%%

/-- An instruction that drafts may not execute ends the pick with DROP ILLEGAL. -/
theorem pickIllegal_runs {p op : Nat} {s : State} {x : Pkt} (h : s.pickRuns p x) :
    pickIllegal p op s = toOut (s.endPickDrop p 50) := by
  obtain ⟨h1, h2, h3, h4, h5⟩ := h
  unfold pickIllegal runPick
  simp [h1, h2, h3, h4, Nat.not_le.mpr h5]

@[simp] theorem Pkt.write_pc (x : Pkt) (sp : BitVec 6) (v : Word) : (x.write sp v).pick.pc = x.pick.pc := by
  unfold Pkt.write; grind
@[simp] theorem Pkt.write_seq (x : Pkt) (sp : BitVec 6) (v : Word) : (x.write sp v).pick.seq = x.pick.seq := by
  unfold Pkt.write; grind
@[simp] theorem Pkt.write_bank (x : Pkt) (sp : BitVec 6) (v : Word) : (x.write sp v).pick.bank = x.pick.bank := by
  unfold Pkt.write; grind

end Sys2Proof.Machine
end

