-- ==== Sys2Proof/Laws/KeptBeam.lean ====
section
/-! SUPPORT. Packets in and out, ports, learning:
what each definition keeps of the queue, the trip latch and the bound of the host's batten list
(Laws/Kept.lean). One lemma a definition, so that no proof unfolds one again. -/

namespace Sys2Proof.Machine

@[simp] theorem State.acctXoff_kept (s : State) (a : Nat) :
    (State.acctXoff s a).kept = s.kept := by
  simp only [State.acctXoff, apply_ite State.kept, ite_self, State.askPfc_kept, State.setAcct_kept]

@[simp] theorem State.charge_kept (s : State) (p : Nat) (n : Nat) (pool : Pool) (acct : Option Nat) :
    (State.charge s p n pool acct).kept = s.kept := by
  unfold State.charge
  grind [State.kept, foldl_kept, foldl_kept_fst, State.setPkt_kept, State.addBank_kept, State.acctXoff_kept,
    State.setAcct_kept]

@[simp] theorem State.unsent_kept (s : State) (x : Pkt) :
    (State.unsent s x).kept = s.kept := by
  unfold State.unsent
  grind [State.kept, foldl_kept, foldl_kept_fst, State.incF_kept]

@[simp] theorem State.dropCopy_kept (s : State) (p : Nat) (i : Nat) (r : Nat) :
    (State.dropCopy s p i r).kept = s.kept := by
  simp only [State.dropCopy]
  repeat' split
  all_goals (try simp only [State.cntQueue_kept, State.cntPort_kept, State.unsent_kept])

@[simp] theorem State.enqueue_kept (s : State) (p : Nat) (i : Nat) (n : Nat) (cut : Bool) :
    (State.enqueue s p i n cut).kept = s.kept := by
  simp only [State.enqueue]
  repeat' split
  all_goals (try simp only [State.setPkt_kept, State.cntQueue_kept, State.setQueue_kept])

@[simp] theorem State.holdResidue_kept (s : State) (p : Nat) (i : Nat) (n : Nat) (r : Nat) (cut : Bool) :
    (State.holdResidue s p i n r cut).kept = s.kept := by
  simp only [State.holdResidue]
  repeat' split
  all_goals (try simp only [
    State.updPkt_kept, State.setResidue_kept, State.dropCopy_kept, State.err_kept, State.charge_kept])

@[simp] theorem State.admitCopy_kept (s : State) (p : Nat) (i : Nat) :
    (State.admitCopy s p i).kept = s.kept := by
  simp only [State.admitCopy]
  repeat' split
  all_goals (try simp only [
    State.dropCopy_kept, State.err_kept, State.holdResidue_kept, State.charge_kept, State.enqueue_kept,
    State.updPkt_kept])

@[simp] theorem State.endIfNone_kept (s : State) (p : Nat) :
    (State.endIfNone s p).kept = s.kept := by
  simp only [State.endIfNone]
  repeat' split
  all_goals (try simp only [State.setPkt_kept])

@[simp] theorem State.admitPunt_kept (s : State) (p : Nat) (x : Pkt) :
    (State.admitPunt s p x).kept = s.kept := by
  simp only [State.admitPunt, apply_ite State.kept, ite_self,
    State.updPkt_kept, State.charge_kept, State.setQueue_kept, State.setPkt_kept, State.cntLoom_kept,
    State.err_kept]

@[simp] theorem State.settle_kept (s : State) (p : Nat) :
    (State.settle s p).kept = s.kept := by
  unfold State.settle
  grind [State.kept, foldl_kept, foldl_kept_fst, State.endIfNone_kept, State.admitCopy_kept,
    State.setPkt_kept, State.cntLoom_kept, State.admitPunt_kept, State.storeRecirc_kept]

theorem execBeamAdmit_kept (p : PktId) (s : State) {t : State} :
    execBeamAdmit p s = .next t → t.kept = s.kept := by
  intro h
  unfold execBeamAdmit at h
  grind [State.kept, foldl_kept, toOut_ok, ub_ne, PickRes.state?, TaskRes.state?, Looked.state?,
    PatchRes.state?, State.settle_kept]

@[simp] theorem State.recharge_kept (s : State) (p : Nat) (i : Nat) (n : Nat) (x : Pkt) (pool : Pool) :
    (State.recharge s p i n x pool).kept = s.kept := by
  simp only [State.recharge, apply_ite State.kept, ite_self, State.charge_kept, State.freeCells_kept]

theorem execResidueAdmit_kept (q : Fin 10240) (s : State) {t : State} :
    execResidueAdmit q s = .next t → t.kept = s.kept := by
  intro h
  unfold execResidueAdmit at h
  grind [State.kept, foldl_kept, toOut_ok, ub_ne, PickRes.state?, TaskRes.state?, Looked.state?,
    PatchRes.state?, State.setResidue_kept, State.enqueue_kept, State.recharge_kept, → unlessHalted_cases]

@[simp] theorem State.discard_kept (s : State) (i : Nat) (l : List Copy) :
    (State.discard s i l).kept = s.kept := by
  unfold State.discard
  grind [State.kept, foldl_kept, foldl_kept_fst, State.cntQueue_kept, State.unsent_kept, State.dropRef_kept]

@[simp] theorem State.setCalled_kept (s : State) (n : Nat) (l : List Called) :
    (State.setCalled s n l).kept = s.kept := by
  simp only [State.setCalled, State.kept_mk]
  with_reducible exact State.kept_eta _
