theorem execDpllLock_kept (s : State) {t : State} :
    execDpllLock s = .next t → t.kept = s.kept := by
  intro h
  unfold execDpllLock at h
  grind [State.kept, foldl_kept, toOut_ok, ub_ne, PickRes.state?, TaskRes.state?, Looked.state?,
    PatchRes.state?, State.dpllGo_kept]

@[simp] theorem State.dpllCtlWrite_kept (s : State) (v : Word) (en : Word) :
    (State.dpllCtlWrite s v en).kept = s.kept := by
  simp only [State.dpllCtlWrite, State.reselect_kept, State.plainWrite_kept]

@[simp] theorem State.dpllRefWrite_kept (s : State) (r : Nat) (v : Word) (en : Word) :
    (State.dpllRefWrite s r v en).kept = s.kept := by
  simp only [State.dpllRefWrite, apply_ite State.kept, ite_self,
    State.plainWrite_kept, State.setRefOk_kept, State.setQual_kept, State.reselect_kept, State.refScan_kept]

@[simp] theorem State.synceWrite_kept (s : State) (j : Nat) (v : Word) (en : Word) :
    (State.synceWrite s j v en).kept = s.kept := by
  unfold State.synceWrite
  grind [State.kept, foldl_kept, foldl_kept_fst, State.plainWrite_kept]

@[simp] theorem State.domSecond_kept (s : State) (d : Nat) :
    (State.domSecond s d).kept = s.kept := by
  simp only [State.domSecond, State.updDom_kept]

@[simp] theorem State.tempSecond_kept (s : State) :
    (State.tempSecond s).kept = s.kept := by
  simp only [State.tempSecond, State.kept_mk]
  with_reducible exact State.kept_eta _

theorem execLearnerSecond_kept (s : State) {t : State} :
    execLearnerSecond s = .next t → t.kept = s.kept := by
  intro h
  unfold execLearnerSecond at h
  refine unlessReset_kept h ?_
  clear h; intro h
  grind [State.kept, foldl_kept, toOut_ok, ub_ne, PickRes.state?, TaskRes.state?, Looked.state?,
    PatchRes.state?, State.tempSecond_kept, State.domSecond_kept, State.draw_kept, State.setF_kept]

@[simp] theorem State.publishFit_kept (s : State) :
    (State.publishFit s).kept = s.kept := by
  simp only [State.publishFit, State.wr_kept, State.setF_kept]

@[simp] theorem State.addSample_kept (s : State) (y : Int) (x : Int) :
    (State.addSample s y x).kept = s.kept := by
  unfold State.addSample
  grind [State.kept, foldl_kept, foldl_kept_fst, State.satF_kept, State.publishFit_kept]

theorem execLearnerSample_kept (s : State) {t : State} :
    execLearnerSample s = .next t → t.kept = s.kept := by
  intro h
  unfold execLearnerSample at h
  refine unlessReset_kept h ?_
  clear h; intro h
  grind [State.kept, foldl_kept, toOut_ok, ub_ne, PickRes.state?, TaskRes.state?, Looked.state?,
    PatchRes.state?, State.incF_kept, State.addSample_kept]
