@[simp] theorem State.draw_pending : (s.draw.2).pending = s.pending := rfl
@[simp] theorem State.draw_now : (s.draw.2).now = s.now := rfl
@[simp] theorem State.draw_regs : (s.draw.2).regs = s.regs := rfl
@[simp] theorem State.draw_ws : (s.draw.2).ws = s.ws := rfl
@[simp] theorem State.draw_mem : (s.draw.2).mem = s.mem := rfl
@[simp] theorem State.draw_boot : (s.draw.2).boot = s.boot := rfl
@[simp] theorem State.draw_pkts : (s.draw.2).pkts = s.pkts := rfl
@[simp] theorem State.draw_nextPkt : (s.draw.2).nextPkt = s.nextPkt := rfl
@[simp] theorem State.draw_nextOrder : (s.draw.2).nextOrder = s.nextOrder := rfl
@[simp] theorem State.draw_bat : (s.draw.2).bat = s.bat := rfl
@[simp] theorem State.draw_warp : (s.draw.2).warp = s.warp := rfl
@[simp] theorem State.draw_reed : (s.draw.2).reed = s.reed := rfl
@[simp] theorem State.draw_twill : (s.draw.2).twill = s.twill := rfl
@[simp] theorem State.draw_learn : (s.draw.2).learn = s.learn := rfl
@[simp] theorem State.draw_beam : (s.draw.2).beam = s.beam := rfl
@[simp] theorem State.draw_selv : (s.draw.2).selv = s.selv := rfl
@[simp] theorem State.draw_creel : (s.draw.2).creel = s.creel := rfl
@[simp] theorem State.draw_time : (s.draw.2).time = s.time := rfl
@[simp] theorem State.draw_spin : (s.draw.2).spin = s.spin := rfl
@[simp] theorem State.draw_host : (s.draw.2).host = s.host := rfl
@[simp] theorem State.draw_tension : (s.draw.2).tension = s.tension := rfl
@[simp] theorem State.draw_glass : (s.draw.2).glass = s.glass := rfl
@[simp] theorem State.draw_digest : (s.draw.2).digest = s.digest := rfl
@[simp] theorem State.draw_pins : (s.draw.2).pins = s.pins := rfl
@[simp] theorem State.draw_puntBkt : (s.draw.2).puntBkt = s.puntBkt := rfl

@[simp] theorem State.returned_pending (w : Word) : (s.returned w).pending = s.pending := rfl
@[simp] theorem State.returned_now (w : Word) : (s.returned w).now = s.now := rfl
@[simp] theorem State.returned_freeCtr (w : Word) : (s.returned w).freeCtr = s.freeCtr := rfl
@[simp] theorem State.returned_regs (w : Word) : (s.returned w).regs = s.regs := rfl
@[simp] theorem State.returned_ws (w : Word) : (s.returned w).ws = s.ws := rfl
@[simp] theorem State.returned_mem (w : Word) : (s.returned w).mem = s.mem := rfl
@[simp] theorem State.returned_boot (w : Word) : (s.returned w).boot = s.boot := rfl
@[simp] theorem State.returned_pkts (w : Word) : (s.returned w).pkts = s.pkts := rfl
@[simp] theorem State.returned_nextPkt (w : Word) : (s.returned w).nextPkt = s.nextPkt := rfl
@[simp] theorem State.returned_nextOrder (w : Word) : (s.returned w).nextOrder = s.nextOrder := rfl
@[simp] theorem State.returned_bat (w : Word) : (s.returned w).bat = s.bat := rfl
@[simp] theorem State.returned_warp (w : Word) : (s.returned w).warp = s.warp := rfl
@[simp] theorem State.returned_reed (w : Word) : (s.returned w).reed = s.reed := rfl
@[simp] theorem State.returned_twill (w : Word) : (s.returned w).twill = s.twill := rfl
@[simp] theorem State.returned_learn (w : Word) : (s.returned w).learn = s.learn := rfl
@[simp] theorem State.returned_beam (w : Word) : (s.returned w).beam = s.beam := rfl
@[simp] theorem State.returned_selv (w : Word) : (s.returned w).selv = s.selv := rfl
@[simp] theorem State.returned_creel (w : Word) : (s.returned w).creel = s.creel := rfl
@[simp] theorem State.returned_time (w : Word) : (s.returned w).time = s.time := rfl
@[simp] theorem State.returned_spin (w : Word) : (s.returned w).spin = s.spin := rfl
@[simp] theorem State.returned_tension (w : Word) : (s.returned w).tension = s.tension := rfl
@[simp] theorem State.returned_glass (w : Word) : (s.returned w).glass = s.glass := rfl
@[simp] theorem State.returned_digest (w : Word) : (s.returned w).digest = s.digest := rfl
@[simp] theorem State.returned_pins (w : Word) : (s.returned w).pins = s.pins := rfl
@[simp] theorem State.returned_puntBkt (w : Word) : (s.returned w).puntBkt = s.puntBkt := rfl

end

end Sys2Proof.Machine
end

%%

→ **ACTIVITY**:
Copy the entries above exactly, but only from the line holding "(s.draw.2).glass = s.glass := rfl" through the line holding "w).nextPkt = s.nextPkt := rfl", both included.

→ **TASK RESULT**:
@[simp] theorem State.draw_glass : (s.draw.2).glass = s.glass := rfl
@[simp] theorem State.draw_digest : (s.draw.2).digest = s.digest := rfl
@[simp] theorem State.draw_pins : (s.draw.2).pins = s.pins := rfl
@[simp] theorem State.draw_puntBkt : (s.draw.2).puntBkt = s.puntBkt := rfl

@[simp] theorem State.returned_pending (w : Word) : (s.returned w).pending = s.pending := rfl
@[simp] theorem State.returned_now (w : Word) : (s.returned w).now = s.now := rfl
@[simp] theorem State.returned_freeCtr (w : Word) : (s.returned w).freeCtr = s.freeCtr := rfl
@[simp] theorem State.returned_regs (w : Word) : (s.returned w).regs = s.regs := rfl
@[simp] theorem State.returned_ws (w : Word) : (s.returned w).ws = s.ws := rfl
@[simp] theorem State.returned_mem (w : Word) : (s.returned w).mem = s.mem := rfl
@[simp] theorem State.returned_boot (w : Word) : (s.returned w).boot = s.boot := rfl
@[simp] theorem State.returned_pkts (w : Word) : (s.returned w).pkts = s.pkts := rfl
@[simp] theorem State.returned_nextPkt (w : Word) : (s.returned w).nextPkt = s.nextPkt := rfl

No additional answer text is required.